__SOURCE RECORDS__.
★ ★ ★ ★
-- ==== Sys2Proof/Tests/Slice0.lean ====
section
/-! SUPPORT. Tests of the model, on fixed values: words of every family written out from the spec's encoding tables decode
to their instructions; a term that breaks a check is ill-formed; single words on a small state give the values of the
spec's worked examples; and for each statement of Certificates/Slice0 a concrete state and operands that meet its
hypotheses, clause by clause where the clauses exclude each other. -/

namespace Sys2Proof.Tests

open Sys2Proof Sys2Proof.Machine

set_option Elab.async false

/-! ## A small state -/

/-- The issue set of the tests: lane 0 of group 3, at packet 0x10000, slot 0, behind a literal of payload 5. -/
def cur0 : Cur := ⟨3, 1, 0x10000, 0, 5, false⟩
/-- A group of 8 lanes of which lane 0 is live, in supervisor mode, running the packet of `cur0`. -/
def group0 : Group := { placeGroup 0 with
  width := 8, vcount := 64, live := 1, bbt := [], blk := some ⟨1, 0x10000, 0, [0, 0, 0], true⟩, firsts := [] }
/-- The part of the placed program with that group, its word being issued. -/
def with_ (g : Group) : State := { State.reset.place 0 with cur := some cur0, groups := [(3, g)] }
def state0 : State := with_ group0
/-- Lane 0's registers of a word's next state; a group with given registers. -/
def regs (r : Regs) : State := with_ { group0 with regs := r }
def after (i : Instr) (s : State) : Group :=
  match exec i s with
  | .next t => (SMap.find t.groups 3).getD group0
  | _ => group0
def v0 (i : Instr) (s : State) (n : Nat) : Nat := ((after i s).regs.getV 0 n).toNat

/-! ## Decoding

The words of the spec's worked examples (R37, R102 to R131, R148 to R157, R98 to R100), and words written out field by
field from R29, R35 and R36. -/

theorem test_decode_packet : decode 0x7F000064 = some (.lit 100) ∧ decode 0x900C03FE = some (.iadd 3 (.v 1) (.lit 63) false)
    ∧ decode 0x50128982 = some (.sadd 4 (.s 4) (.lit 1)) := by decide
theorem test_decode_integer : decode 0x100403FD = some (.iadd 1 (.v 1) (.lit 62) true)
    ∧ decode 0x27280588 = some (.icmp 1 2 (.v 2) (.lit 4) false) ∧ decode 0x2A0420C2 = some (.pand 1 2 3 2) := by decide
theorem test_decode_float : decode 0x3715618C = some (.fsel 5 2 (.lit 3) 6 false)
    ∧ decode 0x33100406 = some (.fma 4 (.v 2) (.v 3) false) := by decide
theorem test_decode_convert : decode 0x5C209618 = some (.cvt 8 9 1 true 3 0) ∧ decode 0x5F204280 = some (.qpack 8 4 0 true 2)
    ∧ decode 0x5F308081 = some (.qunpk 12 8 2) := by decide
/-- SLI s70, −2: [23:17] SD, [16:0] the immediate; SBRA s5, 3 (format I, R29). -/
theorem test_decode_scalar : decode 0x5A8DFFFE = some (.sli 70 0x1FFFE) ∧ decode 0x5B0A0003 = some (.sbra 5 3)
    ∧ decode 0x5E0C0442 = some (.movs 3 17) := by decide
theorem test_decode_barriers : decode 0x702CA000 = some (.pbInit 11 10) ∧ decode 0x7030A002 = some (.pbExpect 12 10)
    ∧ decode 0x7038A801 = some (.pbArriveN 14 10 0) ∧ decode 0x7038A043 = some (.pbWait 14 10 1) := by decide
theorem test_decode_copy : decode 0x6C106281 = some (.lcopy 4 6 5 false true) := by decide
theorem test_decode_graph : decode 0x0F303001 = some (.rsv 12 3 0) ∧ decode 0x0F38D041 = some (.rsv 14 13 1)
    ∧ decode 0x0F30C002 = some (.rcommit 12 12) ∧ decode 0x0F100003 = some (.rget 4) := by decide
theorem test_decode_memory : decode 0x62204900 = some (.ldB128 8 4 true 1 0) ∧ decode 0x6520E200 = some (.stB128 8 14 false 2 0)
    ∧ decode 0x601048FF = some (.ld 4 4 true 0 255) := by decide
/-- ATOM.cas: T 6, ADDR 4, AS 1, G 2, ORD 01, SCOPE 011, AOP 111 (format O, R34). -/
theorem test_decode_ordered : decode 0x68184A5F = some (.atom 6 4 true 2 1 3 7) ∧ decode 0x66184843 = none
    ∧ decode 0x66184858 = some (.ldOrdered 6 4 true 0 1 3) := by decide
theorem test_decode_groups : decode 0x0D102046 = some (.redgScalar 4 2 6) ∧ decode 0x0D0C2020 = some (.scangExcl 3 2 0)
    ∧ decode 0x0E0C5002 = some (.cwin 3 5 0) ∧ decode 0x0E000001 = some .barT := by decide
theorem test_decode_control : decode 0x0120000A = some (.bra 1 false 10) ∧ decode 0x013FFFFF = some (.bra 1 true 0xFFFFF)
    ∧ decode 0x0B000012 = some (.trap 18) ∧ decode 0x06000000 = some .exit := by decide
theorem test_decode_waits : decode 0x711060C0 = some (.waitcmp 4 6 3 0) ∧ decode 0x6F5160C0 = some (.ctrWait 20 22 3) := by decide
theorem test_decode_kennel : decode 0x74088240 = some (.talloc 2 8 9) ∧ decode 0x74080042 = some (.tclaimEach 2) := by decide
theorem test_decode_linked : decode 0x76010001 = some (.tmmaQ 0 16 false false 0) ∧ decode 0x78786000 = some (.fmtset 30 6 0)
    ∧ decode 0x79000001 = some .leashPass := by decide
theorem test_decode_picture : decode 0x7A404500 = some (.texSmp 16 4 20) ∧ decode 0x7B282000 = some (.cover 10 2 0)
    ∧ decode 0x7C209600 = some (.rtst 8 9 24) := by decide
/-- CSRW of 0x111 from s5: [23:12] the number, [11] 1, [5:0] the register; TLBI.va s12 (R36). -/
theorem test_decode_system : decode 0x7D111805 = some (.csrw 0x111 5) ∧ decode 0x7D005005 = some (.csrr 5 5)
    ∧ decode 0x7E001310 = some (.tlbi 12 2) := by decide
/-- Unassigned opcodes and sub-codes decode to none (R35, R36). -/
theorem test_decode_unassigned : decode 0x2D000000 = none ∧ decode 0x41000000 = none ∧ decode 0x73000000 = none
    ∧ decode 0x0E000004 = none ∧ decode 0x7E004000 = none := by decide

/-! ## Ill-formed terms are refused -/

theorem test_wf_holds : (Instr.iadd 63 (.v 63) (.lit 63) true).wellFormed = true ∧ (Instr.tcopy 56 62 15 true false true).wellFormed = true := by
  decide
theorem test_wf_widths : (Instr.iadd 64 (.v 0) (.v 0) false).wellFormed = false ∧ (Instr.iadd 0 (.s 64) (.v 0) false).wellFormed = false
    ∧ (Instr.bra 8 false 0).wellFormed = false ∧ (Instr.bra 0 false 1048576).wellFormed = false ∧ (Instr.sli 128 0).wellFormed = false
    ∧ (Instr.lit 16777216).wellFormed = false := by decide
theorem test_wf_kinds : (Instr.ret (.lit 0)).wellFormed = false ∧ (Instr.jmpx (.lit 0) (.v 0)).wellFormed = false
    ∧ (Instr.sadd 0 (.v 0) (.s 0)).wellFormed = false ∧ (Instr.smov 0 (.v 1)).wellFormed = false
    ∧ (Instr.scmp 1 0 (.s 0) (.v 0) false).wellFormed = false := by decide
theorem test_wf_codes : (Instr.icmp 1 6 (.v 0) (.v 0) false).wellFormed = false ∧ (Instr.frnd 0 (.v 0) 4).wellFormed = false
    ∧ (Instr.redg 0 0 9).wellFormed = false ∧ (Instr.cvt 0 0 0 false 3 3).wellFormed = false ∧ (Instr.movs 0 25).wellFormed = false
    ∧ (Instr.fence 5 1).wellFormed = false ∧ (Instr.fence 0 0).wellFormed = false ∧ (Instr.xfence 0 8).wellFormed = false
    ∧ (Instr.tlbi 4 5).wellFormed = false ∧ (Instr.tlbi 4 0).wellFormed = false ∧ (Instr.cover 0 0 3).wellFormed = false
    ∧ (Instr.csrr 6 0).wellFormed = false ∧ (Instr.csrw 5 0).wellFormed = false ∧ (Instr.fmtset 0 19 0).wellFormed = false := by decide
theorem test_wf_pairs : (Instr.iadd64 1 (.v 0) (.v 0)).wellFormed = false ∧ (Instr.iadd64 0 (.s 1) (.v 0)).wellFormed = false
    ∧ (Instr.lea 0 (.c 3) (.v 0)).wellFormed = false ∧ (Instr.voteBallot 3 0).wellFormed = false ∧ (Instr.rget 5).wellFormed = false
    ∧ (Instr.fmtset 1 12 0).wellFormed = false ∧ (Instr.tstatPut 0 1).wellFormed = false := by decide
theorem test_wf_memory : (Instr.ld 0 3 false 0 0).wellFormed = false ∧ (Instr.ldB64 3 0 false 0 0).wellFormed = false
    ∧ (Instr.stB128 6 0 false 0 0).wellFormed = false ∧ (Instr.ldOrdered 0 0 false 0 2 0).wellFormed = false
    ∧ (Instr.stOrdered 0 0 false 0 1 0).wellFormed = false ∧ (Instr.atom 0 0 false 0 0 5 0).wellFormed = false
    ∧ (Instr.red 0 0 false 0 0 0 7).wellFormed = false ∧ (Instr.lds 0 0 0 7).wellFormed = false ∧ (Instr.sts 0 0 0 5).wellFormed = false
    ∧ (Instr.lds 1 0 0 3).wellFormed = false ∧ (Instr.qpack 0 2 0 false 2).wellFormed = false
    ∧ (Instr.stashMap 60 false 0).wellFormed = false ∧ (Instr.tcopy 0 0 0 true true false).wellFormed = false
    ∧ (Instr.tcopy 0 0 1 false false false).wellFormed = false := by decide

/-! ## Single words: the values of the spec's worked examples -/

/-- The four rows of the encodings example: 0x7FFFFFFE without SF, p1 true, 1.0, code 0x58 with NX. -/
theorem test_iadd_sat : let g := after (.iadd 1 (.v 1) (.lit 62) true) (regs { v := [(1, 0x7FFFFFFF)] })
    g.regs.getV 0 1 = 0x7FFFFFFE ∧ g.regs.fstat = 0 := by decide +kernel
theorem test_iadd_sat_clamps : let g := after (.iadd 1 (.v 1) (.lit 1) true) (regs { v := [(1, 0x7FFFFFFF)] })
    g.regs.getV 0 1 = 0x7FFFFFFF ∧ g.regs.fstat = 0x20 := by decide +kernel
theorem test_icmp_lt : ((after (.icmp 1 2 (.v 2) (.lit 4) false) (regs { v := [(2, 3)] })).regs.getP 1).getLsbD 0 = true := by decide +kernel
theorem test_fsel : v0 (.fsel 5 2 (.lit 3) 6 false) (regs { v := [(6, 0x40400000)], p := [(2, 1)] }) 5 = 0x3F800000
    ∧ v0 (.fsel 5 2 (.lit 3) 6 false) (regs { v := [(6, 0x40400000)] }) 5 = 0x40400000 := by decide +kernel
theorem test_cvt_rz : let g := after (.cvt 8 9 1 true 3 0) (regs { v := [(9, 0x418C0000)] })
    g.regs.getV 0 8 = 0x58 ∧ g.regs.fstat = 0x01 := by decide +kernel
/-- Four values quantised to E4M3: codes and NX, OF, SF (R131's example), and back. -/
theorem test_qpack : let g := after (.qpack 8 4 0 true 2) (regs { v := [(4, 0x402CCCCD), (5, 0xBE99999A), (6, 0x43FA0000), (7, 0x7FC00000)] })
    g.regs.getV 0 8 = 0x7F7EAA43 ∧ g.regs.fstat = 0x25 := by decide +kernel
theorem test_qunpk : let g := after (.qunpk 12 8 2) (regs { v := [(8, 0x7F7EAA43)] })
    (List.range 4).map (fun i => g.regs.getV 0 (12 + i)) = [0x40300000, 0xBEA00000, 0x43E00000, 0x7FC00000] := by decide +kernel
/-- Rounding into E4M3: 17 and 19 tie to even, 464 ties to 448, 465 saturates (R66's example). -/
theorem test_round_e4m3 : (Fmt.e4m3.deliver 0 false (.fin false 17 0)) = (0x58, 1) ∧ (Fmt.e4m3.deliver 0 false (.fin false 19 0)) = (0x5A, 1)
    ∧ (Fmt.e4m3.deliver 0 false (.fin false 464 0)) = (0x7E, 1) ∧ (Fmt.e4m3.deliver 0 false (.fin false 465 0)) = (0x7E, 0x25) := by decide +kernel
/-- Rounding into E2M1: 2.5 to 2, 5 to 4, 0.25 to 0 with UF, −7 to −6 (R66's example). -/
theorem test_round_e2m1 : (Fmt.e2m1.deliver 0 false (.fin false 5 (-1))) = (4, 1) ∧ (Fmt.e2m1.deliver 0 false (.fin false 5 0)) = (6, 1)
    ∧ (Fmt.e2m1.deliver 0 false (.fin false 1 (-2))) = (0, 3) ∧ (Fmt.e2m1.deliver 0 false (.fin true 7 0)) = (0xF, 0x25) := by decide +kernel
/-- The packet example: v1 + 100 from the literal before it, s4 + 1. -/
theorem test_literal : v0 (.iadd 3 (.v 1) (.lit 63) false) (regs { v := [(1, 7)] }) 3 = 12 := by decide +kernel
theorem test_sadd : (after (.sadd 4 (.s 4) (.lit 1)) (regs { s := [(4, 0xFFFFFFFF)] })).regs.getS 4 = 0 := by decide +kernel
/-- A shift of the full width (R107), and SAR's copies of bit 31. -/
theorem test_shifts : v0 (.shl 3 (.v 1) (.lit 32)) (regs { v := [(1, 0x80000001)] }) 3 = 0
    ∧ v0 (.sar 3 (.v 1) (.lit 40)) (regs { v := [(1, 0x80000001)] }) 3 = 0xFFFFFFFF := by decide +kernel
/-- A source that is also the destination: v2:v3 + v2:v3 (R105). -/
theorem test_iadd64 : let g := after (.iadd64 2 (.v 2) (.v 2)) (regs { v := [(2, 0x80000000), (3, 1)] })
    g.regs.getV 0 2 = 0 ∧ g.regs.getV 0 3 = 3 := by decide +kernel
/-- FADD of 1.5 and 2.25; ∞ − ∞ is the canonical NaN with NV (R115). -/
theorem test_fadd : v0 (.fadd 3 (.v 1) (.v 2) false) (regs { v := [(1, 0x3FC00000), (2, 0x40100000)] }) 3 = 0x40700000
    ∧ (let g := after (.fsub 3 (.v 1) (.v 1) false) (regs { v := [(1, 0x7F800000)] })
       g.regs.getV 0 3 = 0x7FC00000 ∧ g.regs.fstat = 0x10) := by decide +kernel
/-- The reduction example: 2^24 and seven 1.0 give 16,777,222 by the tree, with NX (R72). -/
theorem test_redg : let g : Group := { group0 with live := 0xFF, regs := { v := (0, 0x4B800000) :: (List.range 7).map (fun i => (64 * (i + 1), 0x3F800000)) } }
    let t : State := { with_ g with cur := some { cur0 with map := 0xFF } }
    (after (.redg 1 0 6) t).regs.getV 5 1 = 0x4B800003 ∧ (after (.redg 1 0 6) t).regs.fstat = 1 := by decide +kernel
/-- T1 of the two triangles, and T1 under .neg (R210 to R213's example). -/
theorem test_cover : let r : Regs := { v := [(2, 128), (3, 128), (4, 1152), (5, 128), (6, 128), (7, 1152)] }
    v0 (.cover 10 2 0) (regs r) 10 = 0x0103070F ∧ v0 (.cover 10 2 0) (regs r) 11 = 0 ∧ v0 (.cover 10 2 2) (regs r) 10 = 0 := by decide +kernel
theorem test_cover_diagonal : v0 (.cover 10 2 0) (regs { v := [(2, 1152), (3, 128), (4, 1152), (5, 1152), (6, 128), (7, 1152)] }) 10 = 0x0E0C0800 := by
  decide +kernel
/-- OV4: 0x0E is −2, 0; 0x28 is 0, 32; 0x8F is −1024, 0; 0x88 is 0, 0 (R60's example, before the scale). -/
theorem test_ov4 : ov4Pair 0x73 = (3, 7) ∧ ov4Pair 0x0E = (-2, 0) ∧ ov4Pair 0x28 = (0, 32) ∧ ov4Pair 0x8F = (-1024, 0)
    ∧ ov4Pair 0x88 = (0, 0) := by decide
★ ★ ★ ★
__EXERCISE AIM__. Copy range, inclusive: the line holding "24) := by decide" to the line holding "1).wellFormed = false := by decide". Reproduce exactly those lines of the records above and no others.

__PROBLEM SOLUTION__.
    ∧ decode 0x7C209600 = some (.rtst 8 9 24) := by decide
/-- CSRW of 0x111 from s5: [23:12] the number, [11] 1, [5:0] the register; TLBI.va s12 (R36). -/
theorem test_decode_system : decode 0x7D111805 = some (.csrw 0x111 5) ∧ decode 0x7D005005 = some (.csrr 5 5)
    ∧ decode 0x7E001310 = some (.tlbi 12 2) := by decide
/-- Unassigned opcodes and sub-codes decode to none (R35, R36). -/
theorem test_decode_unassigned : decode 0x2D000000 = none ∧ decode 0x41000000 = none ∧ decode 0x73000000 = none
    ∧ decode 0x0E000004 = none ∧ decode 0x7E004000 = none := by decide

/-! ## Ill-formed terms are refused -/

theorem test_wf_holds : (Instr.iadd 63 (.v 63) (.lit 63) true).wellFormed = true ∧ (Instr.tcopy 56 62 15 true false true).wellFormed = true := by
  decide
theorem test_wf_widths : (Instr.iadd 64 (.v 0) (.v 0) false).wellFormed = false ∧ (Instr.iadd 0 (.s 64) (.v 0) false).wellFormed = false
    ∧ (Instr.bra 8 false 0).wellFormed = false ∧ (Instr.bra 0 false 1048576).wellFormed = false ∧ (Instr.sli 128 0).wellFormed = false
    ∧ (Instr.lit 16777216).wellFormed = false := by decide
theorem test_wf_kinds : (Instr.ret (.lit 0)).wellFormed = false ∧ (Instr.jmpx (.lit 0) (.v 0)).wellFormed = false
    ∧ (Instr.sadd 0 (.v 0) (.s 0)).wellFormed = false ∧ (Instr.smov 0 (.v 1)).wellFormed = false
    ∧ (Instr.scmp 1 0 (.s 0) (.v 0) false).wellFormed = false := by decide
theorem test_wf_codes : (Instr.icmp 1 6 (.v 0) (.v 0) false).wellFormed = false ∧ (Instr.frnd 0 (.v 0) 4).wellFormed = false
    ∧ (Instr.redg 0 0 9).wellFormed = false ∧ (Instr.cvt 0 0 0 false 3 3).wellFormed = false ∧ (Instr.movs 0 25).wellFormed = false
    ∧ (Instr.fence 5 1).wellFormed = false ∧ (Instr.fence 0 0).wellFormed = false ∧ (Instr.xfence 0 8).wellFormed = false
    ∧ (Instr.tlbi 4 5).wellFormed = false ∧ (Instr.tlbi 4 0).wellFormed = false ∧ (Instr.cover 0 0 3).wellFormed = false
    ∧ (Instr.csrr 6 0).wellFormed = false ∧ (Instr.csrw 5 0).wellFormed = false ∧ (Instr.fmtset 0 19 0).wellFormed = false := by decide
theorem test_wf_pairs : (Instr.iadd64 1 (.v 0) (.v 0)).wellFormed = false ∧ (Instr.iadd64 0 (.s 1) (.v 0)).wellFormed = false
    ∧ (Instr.lea 0 (.c 3) (.v 0)).wellFormed = false ∧ (Instr.voteBallot 3 0).wellFormed = false ∧ (Instr.rget 5).wellFormed = false
    ∧ (Instr.fmtset 1 12 0).wellFormed = false ∧ (Instr.tstatPut 0 1).wellFormed = false := by decide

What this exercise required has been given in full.